Переполненный впечатлениями, накануне отъезда из Москвы Блок писал матери: «Я думаю с удовольствием только о нашейквартире в Петербурге. Видеть Мережковских слишком не хочу. Тоже – всех петербургских «мистиков»-студентов. Все это – в стороне… Пьяный Бальмонт отвратил от себя, личностьБрюсова тоже для меня не очень желательна. Хочется святого, тихого и белого. Хочу к книгам,от людейв Петербурге ничего не жду… Но будет так много хорошего в воспоминании о Москве, что я долго этим проживу… Нельзя упускать из виду никогда существования Москвы, всего, что здесь лучшее и самое чистое».

Но на поверку выходит, эта вера в чистоту и неколебимость лучших москвичей (то есть соловьевцев) тоже оказалась иллюзорной. При всей пылкости взаимных заверений назревал конфликт, и он оказался тем более острым, что назревание его своевременно замечено не было. Тут опять же сказалась «редчайшая разность» (не только в поведении, но и в умонастроении) между Блоком и его экспансивными друзьями.

Усилиями Андрея Белого и Сергея Соловьева в кружке «аргонавтов» Блок был возведен на пьедестал своегопоэта, «волею судеб призванного быть герольдом, оповещающим шествие в мир религиозной революции», осуществителем «конкретного соловьевского дела».
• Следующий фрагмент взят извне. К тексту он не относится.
-- ==== Sys2Proof/Machine/Steward.lean ====
section
/-! DEFINITION. How Steward takes a command (R321 to R349): the checks of Table CMD-5, the reply, tickets and tariffs, as one
shared operation over a description of each opcode. -/

namespace Sys2Proof.Machine

/-- What the immediate part of a command comes to: a reply with its data and the state it leaves; a refusal, which changes
nothing; a reply that comes later, by itself; or work that goes on under a ticket, started by `go` with the ticket's word, its reply data after the tick. -/
inductive CmdRes where
  | done (st : Status) (data : List Word) (s : State)
  | refuse (st : Status) (data : List Word)
  | later (s : State)
  | ticketed (w : Work) (earliest : Nat) (extra : List Word) (go : Word → State → State)

/-- An opcode: whether it may carry a folio ID (R335), is a read command (R335), or needs no session (Table CMD-5, check 3);
whether it needs the archive (R3); the pages it may target (check 6); the refusals of check 7; the addresses it writes or
names (R342, check 8); the refusals of checks 9 and 10; the tariff cost it must find (R544); and its immediate part. -/
structure OpDef where
  opcode : BitVec 16
  stage : Bool := false
  read : Bool := false
  exempt : Bool := false
  archive : Cmd → Bool := fun _ => false
  target : Page → Bool := fun _ => true
  params : Cmd → State → Option Status
  covers : Cmd → State → List Nat := fun _ _ => []
  state : Cmd → State → Option Status := fun _ _ => none
  cost : Cmd → State → Option (Nat × Nat) := fun _ _ => none
  run : Cmd → Nat → State → CmdRes

/-! ### Sources and sessions -/

/-- The session of a command's source, 0 for none (R339). -/
def sessionOf (k : Core) (c : Cmd) : Nat :=
  match c.src with
  | .host q => (queueOf k q.val).session
  | .chain m ss _ => ((chainSession k m.toNat ss.toNat).map Prod.fst).getD 0

/-- Does a command come from the chain? -/
def fromChain (c : Cmd) : Bool :=
  match c.src with
  | .host _ => false
  | .chain _ _ _ => true

/-- The tariff class of a command (Table CMD-1). -/
def cmdClass (op : BitVec 16) (c : Cmd) : Nat :=
  let range := op.toNat / 256
  if range = 0xA ∧ fromChain c then 5
  else if range = 0xB then 2
  else if range = 0xF then 7
  else 3

/-- Form a chain session for a command of the chain, or find its own (R339). A command older than its session is discarded and
counted in CHAIN_DISCARD, which answers none; a newer incarnation faults the old session and forms a new one. -/
def joinChain (c : Cmd) (k : Core) : Option Core :=
  match c.src with
  | .host _ => some k
  | .chain m ss inc =>
    let form (k' : Core) : Core :=
      match freeSession k' with
      | some n => { k' with stw := { k'.stw with
          sessions := amSet k'.stw.sessions n { owner := .chain m.toNat ss.toNat, incarnation := inc, reads := [] } } }
      | none => k'
    match chainSession k m.toNat ss.toNat with
    | some (n, x) =>
      if x.incarnation = inc then some k
      else if olderInc inc x.incarnation then none
      else some (form (faultSession n k))
    | none => some (form k)

/-! ### When a command may start (R322, R326, R312, R544) -/

/-- The notices owed to a queue's session (R326). -/
def noticesOwed (k : Core) (session : Nat) : Nat :=
  ((ticketsOf k session).filter (fun e => e.2.notify && e.2.status.isNone)).length

/-- Has the reply ring room for a reply and the notices owed (R326)? -/
def roomFor (k : Core) (q : Nat) : Bool :=
  let x := queueOf k q
  decide (4112 + 16 * noticesOwed k x.session + 16 + (x.rqTail + rqSize x - x.rqHead) % rqSize x ≤ rqSize x)

/-- Is an opcode held by the power state: in Slumber, until step 1 of the wake (Table PWR-7B), and in Off, during start-up, and from step 1 of an entry to Slumber or Off (R441,
Table PWR-3)? The power opcodes are served until the entry's last abort point, since requests act at the abort points (R439). -/
def powerHolds (k : Core) (op : Nat) : Bool :=
  (decide (powerState k < 2) && !(k.pwr.run.any (fun t => decide (2 ≤ t.target.state)) && decide (1 ≤ powerStep k)))
    || k.pwr.startup.isSome
    || (k.pwr.run.any (fun t => decide (t.target.state < 2)) && decide (1 ≤ powerStep k) && !(op / 256 == 0xC && decide (powerStep k < 4)))

/-- Is a conversion one that a MON_CONVERT waits for? -/
def hostRun (x : Conv) : Bool :=
  match x.run with
  | some r => match r.what with
    | .host _ _ => true
    | _ => false
  | none => false

/-- Does the immediate part of a command go on: a MON_CONVERT whose conversion is under way? Steward executes one command at a
time (R321). -/
def stewardBusy (k : Core) : Bool := k.convs.any (fun e => hostRun e.2)

/-- Is the source of a command served: its queue runs and has room, and Steward is up and free? -/
def sourceReady (k : Core) (op : Nat) (c : Cmd) : Bool :=
  !k.stw.restarting && !stewardBusy k && !powerHolds k op &&
  match c.src with
  | .host q => (queueOf k q.val).state == .running && roomFor k q.val
  | .chain _ _ _ => true

/-- May Steward start a command now? Its source is served, its class has Steward time left (R312), and the resource it charges
as a whole has the cost left (R544); a cost above BUDGET does not wait, since the command is refused. -/
def startable (d : OpDef) (c : Cmd) (s : State) : Bool :=
  sourceReady s.core d.opcode.toNat c && decide (0 < remain s.core 0x81F0F000 (cmdClass d.opcode c)) &&
  match d.cost c s with
  | some (base, n) => decide ((n : Int) ≤ remain s.core base 3) || decide (budget s.core base 3 < n)
  | none => true

/-- A command that may not start yet stays at its source (R326, R544). -/
def holdCmd (op : BitVec 16) (c : Cmd) (k : Core) : Core :=
  match c.src with
  | .host q => setQueue q.val { queueOf k q.val with waiting := (queueOf k q.val).waiting ++ [(op, c)] } k
  | .chain _ _ _ => { k with stw := { k.stw with chainWaiting := k.stw.chainWaiting ++ [(sessionOf k c, op, c)] } }

/-- Steward time is charged to the command's class as it is used (R312, R322; log entry 9). -/
def chargeSteward (op : BitVec 16) (c : Cmd) (k : Core) : Core :=
  chargeClass 0x81F0F000 (cmdClass op c) (Config.stewardTime op.toNat k.freeCtr) { k with freeCtr := k.freeCtr + 1 }

/-! ### Checks (Table CMD-5) -/

/-- Check 5: who may use the opcode. In RECOVERY only five opcodes are served (R490); a halted module serves four (R510); a
chain session needs its range in SEC_CHAIN_ALLOW, and the security page is written from a host queue only (R497). -/
def permission (d : OpDef) (c : Cmd) (s : State) : Option Status :=
  let op := d.opcode.toNat
  if regBit s.core 0x8BF00000 28 ∧ ¬ [0x100, 0x101, 0x102, 0xE01, 0xE02].contains op then some stLocked
  else if regBit s.core 0x81F00100 31 ∧ ¬ [0x100, 0x101, 0xF10, 0xC03].contains op then some stUnitFaulted
  else if fromChain c ∧ (¬ regBit s.core 0x8BF00014 (op / 256) ∨
      (¬ d.read ∧ (c.target.toNat :: d.covers c s).any (fun a => pageOf a == some .sec))) then some stNotPermitted
  else none

/-- Check 6: R3 first, also for an opcode that needs the archive on SY-UQ1024-A000; then R34 and the opcode's own target. -/
def targetCheck (d : OpDef) (c : Cmd) (s : State) : Option Status :=
  if s.core.order = .a000 ∧ d.archive c then some stNotFitted
  else match targetRefusal s.core c.target.toNat with
    | some st => some st
    | none => refuseIf (!(pageOf c.target.toNat).any d.target) stTarget

/-- Check 8: a reservation of another session covers what the command writes, names in its parameters or targets (R342). -/
def reservationCheck (d : OpDef) (c : Cmd) (s : State) : Option Reservation :=
  if d.read then none else reservedBy s.core (sessionOf s.core c) (c.target.toNat :: d.covers c s)

/-- Check 10: a cost above the class's BUDGET can never be met (R544). -/
def costCheck (d : OpDef) (c : Cmd) (s : State) : Option Status :=
  match d.cost c s with
  | some (base, n) => refuseIf (decide (budget s.core base 3 < n)) stTariff
  | none => none

/-- The first check of Table CMD-5 that a command fails, and the data of its reply. -/
def refusal (d : OpDef) (c : Cmd) (s : State) : Option (Status × List Word) :=
  match firstSome
      [ refuseIf (c.flags &&& 0xFC#8 != 0) stFlags
      , refuseIf (!d.exempt && sessionOf s.core c == 0) stNoSession
      , permission d c s
      , targetCheck d c s
      , d.params c s
      , refuseIf (!d.stage && c.folio != 0) stNotStageable ] with
  | some st => some (st, [])
  | none =>
    match reservationCheck d c s with
    | some r => some (stReserved, reservedData r)
    | none => (firstSome [d.state c s, costCheck d c s]).map (fun st => (st, []))

/-! ### Replies (R333, R347) -/

/-- The reply to a command; QUIET suppresses DONE and ACCEPTED with ticket 0 (R333). -/
def answer (op : BitVec 16) (c : Cmd) (st : Status) (data : List Word) (k : Core) : Core :=
  if c.flags.getLsbD 1 ∧ (st = stDone ∨ (st = stAccepted ∧ pw data 0 = 0)) then k
  else
    let r : Reply := { tag := c.tag, status := st, opcode := op, chron := chronWord k, notice := false, data := data }
    match c.src with
    | .host q => writeReply q.val r k
    | .chain m ss _ => sendRouted (.reply m.toNat ss.toNat r) k

/-- The reply data of a staged write: ticket 0 and no tick (R347). -/
def ticketZero : List Word := [0, 0, 0]

/-- The outcome of a command's immediate part becomes state and reply; work that goes on opens a ticket, or is refused with
TICKETS when the session or the module has no slot (R347). -/
def finish (d : OpDef) (c : Cmd) (r : CmdRes) (s : State) : State :=
  match r with
  | .done st data s' => onCore (answer d.opcode c st data) s'
  | .refuse st data => onCore (answer d.opcode c st data) s
  | .later s' => s'
  | .ticketed w earliest extra go =>
    if ticketFree s.core (sessionOf s.core c) then
      let id := nextTicket s.core
      onCore (answer d.opcode c stAccepted (id :: words64 earliest ++ extra))
        (go id (onCore (openTicket c d.opcode (sessionOf s.core c) w earliest) s))
    else onCore (answer d.opcode c stTickets []) s

/-- Charge the whole cost of a command that R544 charges at its start. -/
def chargeCost (d : OpDef) (c : Cmd) (s : State) : State :=
  match d.cost c s with
  | some (base, n) => onCore (chargeClass base 3 n) s
  | none => s

/-- Steward executes a command's immediate part (R321): the checks, then the work, then the reply. -/
def serve (d : OpDef) (c : Cmd) (s : State) : State :=
  match refusal d c s with
  | some (st, data) => onCore (answer d.opcode c st data) s
  | none => finish d c (d.run c (sessionOf s.core c) (chargeCost d c s)) (chargeCost d c s)

/-- A source's place in the rotation of R322: host queue pairs 0 to 15, then the chain sessions; 80 where none could be formed. -/
def sourceIndex (k : Core) (c : Cmd) : Nat :=
  match c.src with
  | .host q => q.val
  | .chain _ _ _ => if sessionOf k c = 0 then 80 else 15 + sessionOf k c

/-- Does an earlier command of the source still wait (R322)? -/
def sourceWaits (k : Core) (c : Cmd) : Bool :=
  match c.src with
  | .host q => !(queueOf k q.val).waiting.isEmpty
  | .chain _ _ _ => k.stw.chainWaiting.any (fun e => e.1 == sessionOf k c)

/-- A command starts: Steward time is charged, and the rotation stands at its source. -/
def markStart (op : BitVec 16) (c : Cmd) (k : Core) : Core :=
  let k1 := chargeSteward op c k
  { k1 with stw := { k1.stw with source := sourceIndex k c } }

/-- A command reaches Steward: it starts when it may, and waits at its source otherwise. A command of the chain first joins its
session (R339); the commands of one source start in arrival order (R322). -/
def takeCmd (d : OpDef) (c : Cmd) (s : State) : State :=
  match joinChain c s.core with
  | none => onCore (countFld 0x81F0001C 31 0 1) s
  | some k =>
    let s1 := { s with core := k }
    if ¬ sourceWaits k c ∧ startable d c s1 then serve d c (onCore (markStart d.opcode c) s1)
    else onCore (holdCmd d.opcode c) s1

/-! ### Common parameter checks -/

/-- LENGTH unless a command carries exactly `n` parameter words. -/
def exactly (n : Nat) (c : Cmd) : Option Status := refuseIf (c.params.length != n) stLength

/-- PARAMETER when a reserved bit of a parameter word is set (R546). -/
def onlyBits (w : Word) (m : Word) : Option Status := refuseIf ((w &&& ~~~m) != 0) stParameter

/-- PARAMETER unless a number lies in a range. -/
def inRange (n lo hi : Nat) : Option Status := refuseIf (outside n lo hi) stParameter

/-- Is a page the one page a set of opcodes targets? -/
def isPage (p q : Page) : Bool := p == q

/-- The regions of a mask word. -/
def wordRegions (w : Word) : List Nat := bitList w.toNat 8

/-- PARAMETER when a mask names more than the eight regions. -/
def regionMask (w : Word) : Option Status := onlyBits w 0xFF

/-- The refusals of check 9 for the engine pages of regions named in parameters (R36, R37). -/
def regionsState (k : Core) (l : List Nat) : Option Status := firstSome (l.map (fun r => unitRefusal k (engReg r 0x10)))

/-! ### Ready ticks and result reads (R349, R350) -/

/-- The earliest-ready tick of work that moves data under a class: the end of the last period it needs, with the class's whole
BUDGET on each resource from the next refill on; costs are tariff register set and units (R349). -/
def readyTick (k : Core) (cls : Nat) (costs : List (Nat × Nat)) : Nat :=
  if costs.any (fun c => decide (0 < c.2) && budget k c.1 cls == 0) then noTick
  else 2048 * (k.clock.chron / 2048 + 1 + maxOver id (costs.map (fun c => ceilDiv c.2 (max 1 (budget k c.1 cls)))))


/-- Is a result new to the session's same read, and the session with that read remembered first (R349, R350)? -/
def readOnce (op : BitVec 16) (c : Cmd) (stamp : List Nat) (x : Session) : Bool × Session :=
  let same (e : SameRead) : Bool := e.opcode == op.toNat && e.target == c.target && e.params == c.params
  let old := x.reads.find? same
  let e : SameRead := { opcode := op.toNat, target := c.target, params := c.params, stamp := stamp }
  (old.all (fun o => o.stamp != stamp), { x with reads := (e :: x.reads.filter (fun o => !same o)).take 64 })

/-- The reply of a result read whose result is ready: DONE when it is new to the session, REPEAT otherwise. -/
def resultRead (op : BitVec 16) (c : Cmd) (session : Nat) (stamp : List Nat) (data : List Word) (s : State) : CmdRes :=
  match amGet? s.core.stw.sessions session with
  | some x =>
    let r := readOnce op c stamp x
    .done (if r.1 then stDone else stRepeat) data
      (onCore (fun k => { k with stw := { k.stw with sessions := amSet k.stw.sessions session r.2 } }) s)
  | none => .done stDone data s

/-- The reply NOT_READY with the earliest-ready tick (R349). -/
def notReady (tick : Nat) (s : State) : CmdRes := .done stNotReady (words64 tick) s

end Sys2Proof.Machine
end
Особенно усердствовал Сергей Соловьев, носившийся с идеей «грядущей теократии». В его истолковании идея эта приобретала характер настолько комически-бредовой, что, право, трудно поверить в серьезность его проповеди. Он чуть ли не готовился объявить «первый вселенский собор» соловьевской церкви, где «начало Петрово» была бы представлено им самим в качестве «первосвященника», «начало Павлово» – Андреем Белым в звании «царя» и «начало Иоанново» – Александром Блоком в роли «пророка».

Соловьевцы-«аргонавты» тщились вовлечь Блока в свои «гипертрофии» (как выразился впоследствии Белый) – и делали это с большим шумом и суетой, которые Блоку с младых ногтей были ненавистны. Более того они бестактно вторглись в его личную жизнь, сделав ее предметом болтливого обсуждения в своем кругу. Подобно Зинаиде Гиппиус, они задавались нелепым вопросом «Кто для Блока невеста? Коль Беатриче, – на Беатриче не женятся, коли девушка просто, то свадьба на «девушке просто» – измена пути».

Вся эта ахинея («мальчишеская мистика», как позже скажет Блок) оставалась бы игрой распаленного воображения и не заслуживала бы даже упоминания, если бы, к несчастью, не наложила свою печать на реальные отношения и судьбы живых людей

Даже свадьбу Блока его экзальтированные поклонники пережили как некую священную мистерию. Сережа Соловьев вернулся из Шахматова в полной ажитации. «Соловьевство и тут присутствовало», – говорит Белый, добавляя, что Сережа после этой «эпохальной свадьбы» ждал «наступления нового теократического периода, мирового переворота». Это кажется невероятным, но Соловьев в самом деле убеждал себя и других, что с этой свадьбой «кончится все трудное и темное». Он писал Блоку: «В то время, когда ты венчался, я с поразительной ясностью увидел то «горчичное зерно», которое покроет весь мир своими ветвями». В соответственном тоне он воспел свадьбу Блока в нескольких стихотворениях, в печать не отданных, но получивших известное распространение в московских кружках:

Ликуй, Исайя, ликуй!

Ликуй, пророк Иммануила!

Се – дева в таинство вступила.

Пророка, церковь, именуй…

Раскрылась Вечности страница.

Змея бессильно умерла.

И видел я, как голубица

Взвилась во сретенье орла…

«Сережа ликует – в сюртуке с цветами с нашей свадьбы», – сообщает Блок матери из Москвы.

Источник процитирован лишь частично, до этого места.